Het eerste verhaal „De partner” geeft meteen de toon aan van al haar later werk. Een niet meer jonge vrouw heeft een carrière achter zich als variété-danseres. Zij heeft zich bijtijds uit dit opwindende leven teruggetrokken en leeft nu alleen. Maar haar verhouding met een vriend wordt plotseling doorbroken, als ze haar vroegere partner ontmoet, die in verlègenheid verkeert, omdat zijn medewerkster ziek is geworden. Zij laat zich overreden om haar oude beroep weer op te nemen, als haar opvolgster sterft. De twijfel echter, of ze haar werk nog goed doet, of ze niet te oud is, ondermijnt haar evenzeer als de teleurstelling, dat haar danspartner net als vroeger haar gebruikt bij de uitoefening van zijn beroep, maar innerlijk gepantserd is tegen haar behoefte naar een meer intieme verhouding. Zij gaan uiteen en ze neemt haar verhouding weer op met haar vroegere vriend.

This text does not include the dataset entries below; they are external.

-- ==== Sys2Proof/Machine/Operands.lean ====
section
/-! DEFINITION. Operand forms: granule geometry (R48), byte fields of memory records (12.3) and their checks, and the words the device writes to memory. -/

namespace Sys2Proof.Machine

/-! ### Bytes -/

/-- The number whose little-endian bytes these are (00_scope, Byte order and alignment). -/
def leNat : List Byte → Nat
  | [] => 0
  | b :: bs => b.toNat + 256 * leNat bs

/-- The `k` low bytes of a number, little-endian. -/
def leBytes : Nat → Nat → List Byte
  | 0, _ => []
  | k + 1, n => BitVec.ofNat 8 n :: leBytes k (n / 256)

/-- `n` items of a list from offset `off`. -/
def slice {α : Type} (l : List α) (off n : Nat) : List α :=
  (l.drop off).take n

/-- A list with the items from offset `off` replaced by `bytes`. -/
def setSlice {α : Type} (l : List α) (off : Nat) (bytes : List α) : List α :=
  l.take off ++ bytes ++ l.drop (off + bytes.length)

/-- A field of `size` bytes at an offset of a memory record. -/
def field (data : List Byte) (off size : Nat) : Nat :=
  leNat (slice data off size)

/-- One byte of a memory record. -/
def byteAt (data : List Byte) (off : Nat) : Byte :=
  BitVec.ofNat 8 (field data off 1)

/-- Bits 39..0 of an address field of a memory record; its higher bits are reserved (R184). -/
def addrField (data : List Byte) (off : Nat) : Addr :=
  BitVec.ofNat 40 (field data off 5)

/-- A 2-bit level field. -/
def levelOf (b : BitVec 2) : Level := b.toFin

/-! ### Table addresses -/

/-- The target address of a table operation computed as a number; past the 40-bit address space the
manual states none, and the address is free (log entry 7). -/
def tableAddr (n : Nat) : Addr :=
  if n < Config.addrSpace then BitVec.ofNat 40 n else Config.overflowAddr n

/-- An address rounded down to a multiple of `n` (R101, R183). -/
def alignDown (a : Addr) (n : Nat) : Nat :=
  a.toNat / n * n

/-- Whether an address is a multiple of `n`. -/
def alignedTo (a : Addr) (n : Nat) : Bool :=
  a.toNat % n == 0

/-- Whether 16 bytes at a computed address would cross a 4 KiB boundary (R138, R183). -/
def descriptorCrosses (n : Nat) : Bool :=
  decide (Config.pageBytes < n % Config.pageBytes + 16)

/-! ### Granules of a request (R48) -/

/-- The number of granules a request touches. -/
def granuleCount (addr : Addr) (length : Nat) : Nat :=
  (addr.toNat % 64 + length + 63) / 64

/-- The first request byte in granule `j`. -/
def firstByte (addr : Addr) (j : Nat) : Nat :=
  if j = 0 then addr.toNat else (addr.toNat / 64 + j) * 64

/-- The offset of granule `j`'s first byte in the request. -/
def granuleOffset (addr : Addr) (j : Nat) : Nat :=
  firstByte addr j - addr.toNat

/-- The number of request bytes in granule `j`. -/
def granuleBytes (addr : Addr) (length j : Nat) : Nat :=
  min (length - granuleOffset addr j) (64 - firstByte addr j % 64)

/-- The start address of granule `j`, a multiple of 64. -/
def granuleStart (addr : Addr) (j : Nat) : Nat :=
  (addr.toNat / 64 + j) * 64

/-- A granule's outcome is issuable (R50). -/
def GranuleOutcome.isIssuable (o : GranuleOutcome) : Bool :=
  match o with
  | .issuable _ _ => true
  | .failed _ => false

/-- The form check (R27): a request is MALFORMED when its length is outside 1..256 or its first and
last bytes lie in different pages. -/
def malformed (r : Request) : Bool :=
  decide (r.length = 0) || decide (256 < r.length) ||
    decide (r.addr.toNat / Config.pageBytes ≠ (r.addr.toNat + r.length - 1) / Config.pageBytes)

/-- The byte of a fill pattern for a request address (R60). -/
def fillByte (fill : Word) (a : Nat) : Byte :=
  fill.extractLsb' (8 * (a % 4)) 8

/-- The fill data of a request (R60, R61). -/
def fillData (fill : Word) (addr : Addr) (length : Nat) : List Byte :=
  (List.range length).map fun k => fillByte fill (addr.toNat + k)

/-! ### The root record (12.3) -/

/-- The values kept of a root record (R166). -/
def parseRoot (data : List Byte) : RootCopy :=
  { dirAddr := addrField data 8
    dirLength := field data 2 1
    epochLength := field data 4 2
    fill := BitVec.ofNat 32 (field data 16 4)
    regionBase := addrField data 24
    regionPages := field data 20 4
    boot := Vector.ofFn fun i => addrField data (32 + 8 * i.val) }

/-- Check 3 of R164 fails. -/
def RootCopy.directoryBad (r : RootCopy) : Bool :=
  decide (r.dirLength = 0) || decide (64 < r.dirLength) ||
    decide (Config.addrSpace < alignDown r.dirAddr 8 + 8 * r.dirLength)

/-- Check 4 of R164 fails. -/
def RootCopy.regionBad (r : RootCopy) : Bool :=
  decide (r.regionPages ≠ 0) &&
    (!alignedTo r.regionBase Config.pageBytes ||
      decide (Config.addrSpace < r.regionBase.toNat + r.regionPages * Config.pageBytes))

/-- The start code of a root record that was read, DONE when it passes checks 2 to 4 of R164. -/
def rootCheck (data : List Byte) : StartResult :=
  if field data 0 2 ≠ 0x52A7 then .rootTag
  else if (parseRoot data).directoryBad then .directoryLength
  else if (parseRoot data).regionBad then .regionBad
  else .done

/-! ### The context record (12.3) -/

/-- The loaded record of a context record as read (R137). -/
def parseRecord (data : List Byte) : Loaded :=
  { header := BitVec.ofNat 64 (field data 0 8)
    listAddr := addrField data 8
    savedRemaining := field data 16 3
    savedDenials := field data 20 4
    savedSwitchIns := field data 24 4
    extFill := none }

/-- The format tag of a header word. -/
def Loaded.formatTag (l : Loaded) : BitVec 16 := l.header.extractLsb' 0 16

/-- The FRESH flag of a header word. -/
def Loaded.fresh (l : Loaded) : Bool := l.header.getLsbD 16

/-- The KEEP flag of a header word. -/
def Loaded.keep (l : Loaded) : Bool := l.header.getLsbD 17

/-- The EXT flag of a header word. -/
def Loaded.ext (l : Loaded) : Bool := l.header.getLsbD 18

/-- The initial level of a header word. -/
def Loaded.initialLevel (l : Loaded) : Level := levelOf (l.header.extractLsb' 20 2)

/-- The epoch budget of a header word. -/
def Loaded.epochBudget (l : Loaded) : Nat := (l.header.extractLsb' 32 24).toNat

/-- The header word with FRESH clear (R2, R184). -/
def Loaded.headerCleared (l : Loaded) : BitVec 64 := l.header &&& ~~~(1#64 <<< 16)

/-- The checks of a record that was read (R137): the tag and the window list address. -/
def Loaded.bad (l : Loaded) : Bool :=
  l.formatTag != 0xC7A1#16 || !alignedTo l.listAddr 8

/-- The fill pattern of an extension (12.3). -/
def parseExtension (data : List Byte) : Word := BitVec.ofNat 32 (field data 0 4)

/-! ### Window lists (12.3) -/

/-- A threshold code: 0..3 name a level, any other is NEVER (R11, R184). -/
def thresholdOf (code : BitVec 3) : Threshold :=
  if code.toNat < 4 then .upTo (levelOf (code.extractLsb' 0 2)) else .never

/-- A port code; 3 names none (R184). -/
def portOf (code : BitVec 2) : Option WindowPort :=
  match code.toNat with
  | 0 => some .hole
  | 1 => some .primary
  | 2 => some .aux
  | _ => none

/-- A descriptor's fields before its checks, when its port code names a port. -/
def readWindow (data : List Byte) : Option Window :=
  (portOf ((byteAt data 6).extractLsb' 0 2)).map fun p =>
    { reqBase := addrField data 0
      pages := field data 13 3
      tgtBase := addrField data 8
      port := p
      readThr := thresholdOf ((byteAt data 5).extractLsb' 0 3)
      writeThr := thresholdOf ((byteAt data 5).extractLsb' 4 3)
      watch := (byteAt data 6).getLsbD 4
      priorityOk := (byteAt data 6).getLsbD 5
      exempt := (byteAt data 6).getLsbD 6 }

/-- The checks of R12 on a descriptor with a port. -/
def Window.ok (w : Window) : Bool :=
  decide (1 ≤ w.pages) && decide (w.pages ≤ 1048576) &&
    alignedTo w.reqBase Config.pageBytes && alignedTo w.tgtBase Config.pageBytes &&
    decide (w.reqBase.toNat + w.pages * Config.pageBytes ≤ Config.addrSpace) &&
    decide (w.tgtBase.toNat + w.pages * Config.pageBytes ≤ Config.addrSpace) &&
    (!w.watch || decide (w.port = .primary))

/-- The descriptor that was read, none when it is WINDOW_BAD (R12). -/
def parseWindow (data : List Byte) : Option Window :=
  match readWindow data with
  | none => none
  | some w => if w.ok then some w else none

/-- A window covers the request addresses from its base up to base plus size (R11). -/
def Window.covers (w : Window) (a : Nat) : Bool :=
  decide (w.reqBase.toNat ≤ a) && decide (a < w.reqBase.toNat + w.pages * Config.pageBytes)

/-- The target address of a request address through a window (R55). -/
def Window.translate (w : Window) (a : Nat) : Addr :=
  BitVec.ofNat 40 (w.tgtBase.toNat + (a - w.reqBase.toNat))

/-- A level is permitted by a threshold (R11, R53). -/
def Threshold.permits (t : Threshold) (l : Level) : Bool :=
  match t with
  | .upTo m => decide (l ≤ m)
  | .never => false

/-! ### Gate tables (12.3) -/

/-- A directory entry as read. -/
structure DirEntry where
  listAddr : Addr
  length : Nat
  deriving DecidableEq, Repr

/-- The directory entry of 8 bytes read. -/
def parseDirEntry (data : List Byte) : DirEntry :=
  { listAddr := addrField data 0, length := field data 5 1 }

/-- The check of step 3 of R102 fails, by R103. -/
def DirEntry.outOfRange (d : DirEntry) (entry : Byte) : Bool :=
  decide (d.length = 0) || decide (128 < d.length) || !alignedTo d.listAddr 16 ||
    decide (Config.addrSpace < d.listAddr.toNat + 16 * d.length) ||
    decide (d.length ≤ entry.toNat)

/-- A gate entry as read. -/
structure GateEntry where
  valid : Bool
  transfer : Bool
  ceiling : Level
  entryLevel : Level
  target : Addr
  deriving DecidableEq, Repr

/-- The gate entry of 16 bytes read. -/
def parseGate (data : List Byte) : GateEntry :=
  { valid := (byteAt data 0).getLsbD 0
    transfer := (byteAt data 0).getLsbD 1
    ceiling := levelOf ((byteAt data 1).extractLsb' 0 2)
    entryLevel := levelOf ((byteAt data 1).extractLsb' 4 2)
    target := addrField data 8 }

/-! ### Mailbox words (12.3) -/

/-- The kind of a request word's kind code (R117, R184). -/
def mailboxKind (code : Byte) : SwitchKind :=
  match code.toNat with
  | 1 => .call
  | 2 => .ret
  | 3 => .reload
  | _ => .undefined code

/-- The code of a result (12.6). -/
def ResultCode.code (c : ResultCode) : Byte :=
  match c with
  | .done => 0x00 | .form => 0x01 | .gateRange => 0x02 | .gateEmpty => 0x03
  | .levelDenied => 0x04 | .stackFull => 0x05 | .stackEmpty => 0x06 | .recordBusy => 0x07
  | .recordBad => 0x08 | .windowBad => 0x09 | .listTooLong => 0x0A | .cacheFull => 0x0B
  | .tableError => 0x0C | .saveFailed => 0x0D | .preempted => 0x0E | .cancelled => 0x0F
  | .notBound => 0x10 | .slotOff => 0x11

/-- The eight bytes of a result word (R118, 12.3). -/
def resultWord (c : ResultCode) (depth : Nat) (slot : Slot) (seqTag : BitVec 16) : List Byte :=
  [c.code, BitVec.ofNat 8 depth, BitVec.ofNat 8 slot.val, 0] ++ leBytes 2 seqTag.toNat ++ [0, 0]

/-- The sixteen bytes of the saved area (R134, R184): remaining budget, a zero byte, denial count,
switch-in count, four zero bytes. -/
def savedArea (b : Binding) : List Byte :=
  leBytes 3 b.remaining ++ [0] ++ leBytes 4 b.denials ++ leBytes 4 b.switchIns ++ [0, 0, 0, 0]

end Sys2Proof.Machine
end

In „De ketting” neemt een chansonnière vacantie. Ze reist naar het buitenland af, omdat haar huwelijk met een eenvoudige man haar teleurgesteld heeft. In de Zwitserse alpen heeft ze een liefdesavontuur, dat haar geen bevrediging schenkt en een ontmoeting met een jong Lesbisch meisje. Bij deze ontmoetingen functionneert een ketting, die aanleiding geeft tot symbolische gesprekken: de ketting sluit niet!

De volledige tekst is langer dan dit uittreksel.